DOI:10.1073/pnas.0631749100
PMID:12721372
原文链接:https://pmc.ncbi.nlm.nih.gov/articles/PMC156344/
Abstract

Drug addiction poses serious social, medical, and economic problems, but effective treatments for drug addiction are still limited. Cocaine and morphine elevate dopamine levels in the nucleus accumbens (NAc), and the overwhelming actions of dopamine are implicated in reinforcement and addiction of abusive drugs.

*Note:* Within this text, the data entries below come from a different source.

-- ==== Sys2Proof/Machine/RegMap.lean ====
section
/-! DEFINITION. The register map: every register of BAR0 with its address, access code (Table 0-4), reset value and defined bits,
as the summary lines and field tables of the chapters give them. A reserved bit reads zero and discards writes (R10). -/

namespace Sys2Proof.Machine

open Sys2Proof

/-- The access codes of Table 0-4. -/
inductive Access where
  | ro
  | rw
  | w1c
  | wo
  | hs
  | lk
  | dbg
  deriving DecidableEq, Repr

/-- A field of an LK register with the least and the greatest value CHECK accepts (R135, rule 3). -/
structure LkField where
  hi : Nat
  lo : Nat
  min : Nat := 0
  max : Nat := 0xFFFFFFFFFFFFFFFF
  deriving DecidableEq, Repr

/-- How the reset value of a row's registers goes by variant and array index. -/
inductive ResetRule where
  /-- Every register of the row holds the row's reset value. -/
  | fixed
  /-- TORUS_AXIS: its own ring per axis. -/
  | axis
  /-- A register of a berth: this value for berth 0, which holds the whole device, and 0 for the others. -/
  | berthZero (value : Nat)
  /-- BERTH_STACK: the whole stack window for berth 0. -/
  | stack
  /-- By variant: the 1L's value and the 1S's. -/
  | variant (l s : Nat)
  /-- CAP_FORMATS (R182). -/
  | formats
  deriving DecidableEq, Repr

/-- One register, or an array of equal registers. -/
structure RegRow where
  name : String
  base : Nat
  count : Nat := 1
  stride : Nat := 4
  /-- A 64-bit register: two words, low word first (R8). -/
  wide : Bool := false
  access : Access
  reset : Nat := 0
  rule : ResetRule := .fixed
  /-- The defined bits; the others are reserved. -/
  mask : Nat := 0xFFFFFFFF
  /-- LK: the fields and their ranges. -/
  fields : List LkField := []
  /-- LK: persistable (R145). -/
  persist : Bool := true
  deriving DecidableEq, Repr

/-- The BAR0 address of unit block n (Table 3-2). -/
def unitBlock (n : Nat) : Nat := 0x02000000 + n * 0x10000

/-- The BAR0 address of the doorbell page of queue q (Table 3-2). -/
def doorbellPage (q : Nat) : Nat := 0x00010000 + q * 0x1000

/-! Unit block IDs. -/

def blkDevice : Nat := unitBlock 0x00
def blkPave (n : Nat) : Nat := unitBlock (0x01 + n)
def blkEngine (n : Nat) : Nat := unitBlock (0x10 + n)
def blkBanks (n : Nat) : Nat := unitBlock (0x30 + n)
def blkBasin (h : Nat) : Nat := unitBlock (0x38 + h)
def blkStack (s : Nat) : Nat := unitBlock (0x40 + s)
def blkReach (n : Nat) : Nat := unitBlock (0x50 + n)
def blkPort (n : Nat) : Nat := unitBlock (0x60 + n)
def blkLockage : Nat := unitBlock 0x70
def blkKeeper : Nat := unitBlock 0x71
def blkSecurity : Nat := unitBlock 0x72
def blkPower : Nat := unitBlock 0x73
def blkLogbook : Nat := unitBlock 0x74
def blkWeirs : Nat := unitBlock 0x75
def blkManifest : Nat := unitBlock 0x76

/-- Chapters 3 and 4: identity, capability words, HELLO mailbox, doorbell pages. -/
def rowsHost : List RegRow :=
  [ { name := "IDENTITY", base := 0x0, access := .ro, mask := 0x00FFFFFF }
  , { name := "SERIAL", base := 0x8, wide := true, access := .ro }
  , { name := "CAP_COMPUTE", base := 0x100, access := .ro, reset := 0x20088004 }
  , { name := "CAP_MEMORY", base := 0x104, access := .ro, rule := .variant 0x00080C10 0x00070C08, reset := 0x00080C10 }
  , { name := "CAP_LINKS", base := 0x108, access := .ro, reset := 0x04081040 }
  , { name := "CAP_QUEUES", base := 0x10C, access := .ro, reset := 0x10000400 }
  , { name := "CAP_SERVING", base := 0x110, access := .ro, reset := 0x40001000 }
  , { name := "CAP_SETS", base := 0x114, access := .ro, reset := 0x40084000 }
  , { name := "CAP_ADAPTERS", base := 0x118, access := .ro, reset := 0x01000400 }
  , { name := "CAP_FORMATS", base := 0x120, count := 4, access := .ro, rule := .formats }
  , { name := "HELLO_CTRL", base := 0x200, access := .wo, mask := 0x1 }
  , { name := "HELLO_REQUEST", base := 0x240, count := 16, access := .rw }
  , { name := "HELLO_REPLY", base := 0x280, count := 16, access := .hs }
  , { name := "SQ_TAIL", base := 0x10000, count := 64, stride := 0x1000, access := .rw, mask := 0xFFFF }
  , { name := "CQ_HEAD", base := 0x10004, count := 64, stride := 0x1000, access := .rw, mask := 0xFFFF }
  , { name := "QUEUE_STATE", base := 0x10008, count := 64, stride := 0x1000, access := .hs }
  , { name := "QUEUE_EVENTS", base := 0x1000C, count := 64, stride := 0x1000, access := .w1c, mask := 0x1F }
  , { name := "QUEUE_EVENT_ENABLE", base := 0x10010, count := 64, stride := 0x1000, access := .rw, reset := 0x1F, mask := 0x1F }
  , { name := "QUEUE_CTRL", base := 0x10014, count := 64, stride := 0x1000, access := .wo, mask := 0x1 } ]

In our previous studies, we reported the regulatory role of acetylcholine (ACh) in the NAc function by selectively ablating the NAc cholinergic neurons with use of immunotoxin-mediated cell targeting. These studies indicated that ACh and dopamine acted convergently but oppositely on the NAc circuit and that cholinergic cell ablation enhanced long-lasting behavioral changes of cocaine addiction. In this investigation, we showed that immunotoxin-mediated ablation of the NAc cholinergic neurons enhanced not only the sensitivity to morphine in conditioned place preference but also negative reinforcement of morphine withdrawal in conditioned place aversion. Remarkably, acetylcholinesterase (AChE) inhibitors that act on the brain AChE suppressed both cocaine- and morphine-induced conditioned place preference and blocked the induction and persistence of cocaine-evoked hyperlocomotion. Importantly, this inhibition was abolished by ablation of the NAc cholinergic neurons. These results demonstrate that centrally active AChE inhibitors prevent long-lasting behavioral abnormalities associated with cocaine and morphine addictions by potentiating the actions of ACh released from the NAc cholinergic neurons. Centrally active AChE inhibitors could thus be approached as novel and potential therapeutic agents for drug addiction.

摘要

药物成瘾带来了严重的社会、医学和经济问题,但针对药物成瘾的有效治疗方法仍然有限。可卡因和吗啡会提高伏隔核(NAc)中的多巴胺水平,而多巴胺的主导作用与滥用药物的强化和成瘾有关。在我们之前的研究中,我们报告了通过使用免疫毒素介导的细胞靶向选择性地消融NAc胆碱能神经元,乙酰胆碱(ACh)在NAc功能中的调节作用。这些研究表明,ACh和多巴胺在NAc回路中起协同但相反的作用,胆碱能细胞消融增强了可卡因成瘾的长期行为变化。在本研究中,我们表明,免疫毒素介导的NAc胆碱能神经元消融不仅增强了条件性位置偏爱中对吗啡的敏感性,还增强了条件性位置厌恶中吗啡戒断的负强化作用。值得注意的是,作用于脑乙酰胆碱酯酶(AChE)的抑制剂抑制了可卡因和吗啡诱导的条件性位置偏爱,并阻断了可卡因诱发的运动亢进的诱导和持续。重要的是,这种抑制作用在NAc胆碱能神经元消融后被消除。这些结果表明,中枢活性AChE抑制剂通过增强NAc胆碱能神经元释放的ACh的作用,预防与可卡因和吗啡成瘾相关的长期行为异常。因此,中枢活性AChE抑制剂可作为治疗药物成瘾的新型潜在治疗药物。